Task: The records are to be reproduced verbatim.

Collected data:
/-- The engines of a list under every placement. -/
def listEngines (x : Ctx) (code : Nat) : List Nat :=
  if code < 0x20 then (List.range x.places.length).map fun p => code / 16 * 16 + placed x p (code % 16) else [code]

/-- The gates that a context's descriptors wait on or signal, each with an engine. -/
def gateUses (x : Ctx) (waits : Bool) : List (Nat × Nat) :=
  x.lists.flatMap fun l =>
    let k := listClass l.code
    l.descs.flatMap fun d => (gatesAt d (if waits then k.waitAt else k.sigAt)).flatMap fun g =>
      (listEngines x l.code).map fun e => (g.1, e)

/-- Check 10: the gate. -/
def State.check10 (s : State) (rows : List (List Word)) (decls : List (Nat × Ctx)) : Option Nat :=
  let all := (s.oldCtxs ++ decls).filter fun c => !c.2.batch
  let slots := (s.slotEntries ++ rows).filter fun w => !slotOpen w
  all.findSome? fun w => (gateUses w.2 true).findSome? fun g =>
    match all.find? fun p => p.1 ≠ w.1 ∧ p.2.gateBase ≤ g.1 ∧ g.1 < p.2.gateBase + p.2.gateCnt with
    | none => none
    | some p =>
      let bad := (gateUses p.2 false).any fun q => q.1 == g.1 && slots.any fun a => (slotCtxs a).contains p.1 && slotCovers a q.2 &&
        slots.any fun b => (slotCtxs b).contains w.1 && slotCovers b g.2 &&
          (List.range 0x49).any (fun e => slotCovers a e && slotCovers b e) &&
          decide ((dw b 0).toNat < (dw a 0).toNat + (dw a 1).toNat)
      if bad then some g.1 else none

/-! Admission. -/

/-- Check 11: the recomputed WCET that exceeds the stated one or the deadline. -/
def check11 (img : List Byte) : Option Nat :=
  (List.range (imgCtxs img)).findSome? fun i =>
    let w := wcetOf i img (declCtx img i)
    if (declW img i 2).toNat < w ∨ (declW img i 1).toNat < w then some (min w 0xFFFFFFFF) else none

/-- The first check that fails, in the order of rule R338: its number, its code and DETAIL. DEDUCED, assumption 39. -/
def State.checkImage (s : State) (img : List Byte) (seeds limit : Nat) : Option (Nat × Nat × Nat) :=
  let decls := imgDecls img
  let rows := imgSlotRows img
  let tag := fun n code (o : Option Nat) => o.map fun d => (n, code, d)
  if check1 img then some (1, cVERSION, fld (imgW img 0) 8 8 * 256 + fld (imgW img 0) 0 8)
  else (tag 12 cARG (check12 img seeds)).or <| (tag 2 cBOUNDS (s.check2 img)).or <|
    (if fld (imgW img 4) 23 4 ≠ s.rf 0x60100 0 4 ∨ fld (imgW img 4) 27 4 ≠ s.chans.length then some (3, cARG, s.chans.length)
      else none).or <|
    (if limit < fld (imgW img 4) 20 3 then some (4, cARG, limit) else none).or <|
    (tag 5 cARG (s.check5 img)).or <| (tag 6 cARG (s.check6 decls)).or <| (tag 7 cBOUNDS (s.check7 decls)).or <|
    (tag 8 cARG (check8 rows decls)).or <| ((s.check9 decls).map fun q => (9, q.1, q.2)).or <|
    (tag 10 cYIELD (s.check10 rows decls)).or (tag 11 cDEADLINE_MISS (check11 img))

/-- A context is admitted with its seed and STEP0 (rules R160, R321, R322, R346, R354). -/
def State.takeCtx (s : State) (c : Nat) (x : Ctx) (seed step0 : Nat) (deadline : Word) : State :=
  let gates := s.gates.filter fun p => p.1 < x.gateBase || x.gateBase + x.gateCnt ≤ p.1
  let s := { s with gates := gates }
  let given := (List.range x.places.length).flatMap fun p => placedRegions x p
  let s := s.dropTags fun t => !given.any fun r => t.basin == r.1 && rangesMeet t.ofs t.size r.2.1 r.2.2
  let step : DWord := BitVec.ofNat 64 step0 - 1
  let s := ((s.setHg c (acctOff 0) (w32 step.toNat)).setHg c (acctOff 1) (w32 (step.toNat / 2 ^ 32))).clearSums c 6
  (s.setCtx c { x with seed := BitVec.ofNat 64 seed, step := step }).setHg c 0x130 deadline

/-- ADM_LAST and ADM_DETAIL (rule R354), with the ADMIT event. -/
def State.admRecord (s : State) (code check sub detail : Nat) : State :=
  ((s.setReg 0x1010C (w32 (code + check * 256 + sub * 65536))).setReg 0x10110 (w32 detail)).intRaise .headgate 1

/-- An image whose bytes have the payload's digest is checked and admitted (rule R338); `seeds` holds a seed and STEP0 for
each context, `limit` the performance-level limit in force. DEDUCED, assumption 39. -/
def State.takeImage (s : State) (img digest seeds : List Byte) (limit : Nat) : Nat × State :=
  match s.checkImage img seeds.length limit with
  | some (n, code, detail) => (cADMIT_REFUSED, (s.admRecord cADMIT_REFUSED n code detail).lastCode .headgate cADMIT_REFUSED)
  | none =>
    let decls := imgDecls img
    let s := if s.head.images.isEmpty then
        (((s.setReg 0x10100 (imgW img 8)).setReg 0x10104 (w32 (s.now 7))).setReg 0x10108 (w32 (s.now 7 / 2 ^ 32)) : State)
      else s
    let s := decls.zipIdx.foldl (fun (s : State) p =>
      let o := seeds.drop (16 * p.2)
      s.takeCtx p.1.1 { p.1.2 with compiled := compiledFor p.2 img } (leNat (o.take 8)) (leNat ((o.drop 8).take 8)) (declW img p.2 1)) s
    let s : State := { s with head := { s.head with images := s.head.images ++
      [{ digest := digest, level := fld (imgW img 4) 20 3, ctxs := decls.map (·.1), slots := imgSlotRows img }] } }
    (cOK, s.admRecord cOK 0 0 0)

end Sys2Proof.Machine
end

Answer box:
/-- The engines of a list under every placement. -/
def listEngines (x : Ctx) (code : Nat) : List Nat :=
  if code < 0x20 then (List.range x.places.length).map fun p => code / 16 * 16 + placed x p (code % 16) else [code]

/-- The gates that a context's descriptors wait on or signal, each with an engine. -/
def gateUses (x : Ctx) (waits : Bool) : List (Nat × Nat) :=
  x.lists.flatMap fun l =>
    let k := listClass l.code
    l.descs.flatMap fun d => (gatesAt d (if waits then k.waitAt else k.sigAt)).flatMap fun g =>
      (listEngines x l.code).map fun e => (g.1, e)

/-- Check 10: the gate. -/
def State.check10 (s : State) (rows : List (List Word)) (decls : List (Nat × Ctx)) : Option Nat :=
  let all := (s.oldCtxs ++ decls).filter fun c => !c.2.batch
  let slots := (s.slotEntries ++ rows).filter fun w => !slotOpen w
  all.findSome? fun w => (gateUses w.2 true).findSome? fun g =>
    match all.find? fun p => p.1 ≠ w.1 ∧ p.2.gateBase ≤ g.1 ∧ g.1 < p.2.gateBase + p.2.gateCnt with
    | none => none
    | some p =>
      let bad := (gateUses p.2 false).any fun q => q.1 == g.1 && slots.any fun a => (slotCtxs a).contains p.1 && slotCovers a q.2 &&
        slots.any fun b => (slotCtxs b).contains w.1 && slotCovers b g.2 &&
          (List.range 0x49).any (fun e => slotCovers a e && slotCovers b e) &&
          decide ((dw b 0).toNat < (dw a 0).toNat + (dw a 1).toNat)
      if bad then some g.1 else none

/-! Admission. -/

/-- Check 11: the recomputed WCET that exceeds the stated one or the deadline. -/
def check11 (img : List Byte) : Option Nat :=
  (List.range (imgCtxs img)).findSome? fun i =>
    let w := wcetOf i img (declCtx img i)
    if (declW img i 2).toNat < w ∨ (declW img i 1).toNat < w then some (min w 0xFFFFFFFF) else none

/-- The first check that fails, in the order of rule R338: its number, its code and DETAIL. DEDUCED, assumption 39. -/
def State.checkImage (s : State) (img : List Byte) (seeds limit : Nat) : Option (Nat × Nat × Nat) :=
  let decls := imgDecls img
  let rows := imgSlotRows img
  let tag := fun n code (o : Option Nat) => o.map fun d => (n, code, d)
  if check1 img then some (1, cVERSION, fld (imgW img 0) 8 8 * 256 + fld (imgW img 0) 0 8)
  else (tag 12 cARG (check12 img seeds)).or <| (tag 2 cBOUNDS (s.check2 img)).or <|
    (if fld (imgW img 4) 23 4 ≠ s.rf 0x60100 0 4 ∨ fld (imgW img 4) 27 4 ≠ s.chans.length then some (3, cARG, s.chans.length)
      else none).or <|
    (if limit < fld (imgW img 4) 20 3 then some (4, cARG, limit) else none).or <|
    (tag 5 cARG (s.check5 img)).or <| (tag 6 cARG (s.check6 decls)).or <| (tag 7 cBOUNDS (s.check7 decls)).or <|
    (tag 8 cARG (check8 rows decls)).or <| ((s.check9 decls).map fun q => (9, q.1, q.2)).or <|
    (tag 10 cYIELD (s.check10 rows decls)).or (tag 11 cDEADLINE_MISS (check11 img))

/-- A context is admitted with its seed and STEP0 (rules R160, R321, R322, R346, R354). -/
def State.takeCtx (s : State) (c : Nat) (x : Ctx) (seed step0 : Nat) (deadline : Word) : State :=
  let gates := s.gates.filter fun p => p.1 < x.gateBase || x.gateBase + x.gateCnt ≤ p.1
  let s := { s with gates := gates }
  let given := (List.range x.places.length).flatMap fun p => placedRegions x p
  let s := s.dropTags fun t => !given.any fun r => t.basin == r.1 && rangesMeet t.ofs t.size r.2.1 r.2.2
  let step : DWord := BitVec.ofNat 64 step0 - 1
  let s := ((s.setHg c (acctOff 0) (w32 step.toNat)).setHg c (acctOff 1) (w32 (step.toNat / 2 ^ 32))).clearSums c 6
  (s.setCtx c { x with seed := BitVec.ofNat 64 seed, step := step }).setHg c 0x130 deadline

/-- ADM_LAST and ADM_DETAIL (rule R354), with the ADMIT event. -/
def State.admRecord (s : State) (code check sub detail : Nat) : State :=
  ((s.setReg 0x1010C (w32 (code + check * 256 + sub * 65536))).setReg 0x10110 (w32 detail)).intRaise .headgate 1

/-- An image whose bytes have the payload's digest is checked and admitted (rule R338); `seeds` holds a seed and STEP0 for
each context, `limit` the performance-level limit in force. DEDUCED, assumption 39. -/
def State.takeImage (s : State) (img digest seeds : List Byte) (limit : Nat) : Nat × State :=
  match s.checkImage img seeds.length limit with
  | some (n, code, detail) => (cADMIT_REFUSED, (s.admRecord cADMIT_REFUSED n code detail).lastCode .headgate cADMIT_REFUSED)
  | none =>
    let decls := imgDecls img
    let s := if s.head.images.isEmpty then
        (((s.setReg 0x10100 (imgW img 8)).setReg 0x10104 (w32 (s.now 7))).setReg 0x10108 (w32 (s.now 7 / 2 ^ 32)) : State)
      else s
    let s := decls.zipIdx.foldl (fun (s : State) p =>
      let o := seeds.drop (16 * p.2)
      s.takeCtx p.1.1 { p.1.2 with compiled := compiledFor p.2 img } (leNat (o.take 8)) (leNat ((o.drop 8).take 8)) (declW img p.2 1)) s
    let s : State := { s with head := { s.head with images := s.head.images ++
      [{ digest := digest, level := fld (imgW img 4) 20 3, ctxs := decls.map (·.1), slots := imgSlotRows img }] } }
    (cOK, s.admRecord cOK 0 0 0)

end Sys2Proof.Machine
end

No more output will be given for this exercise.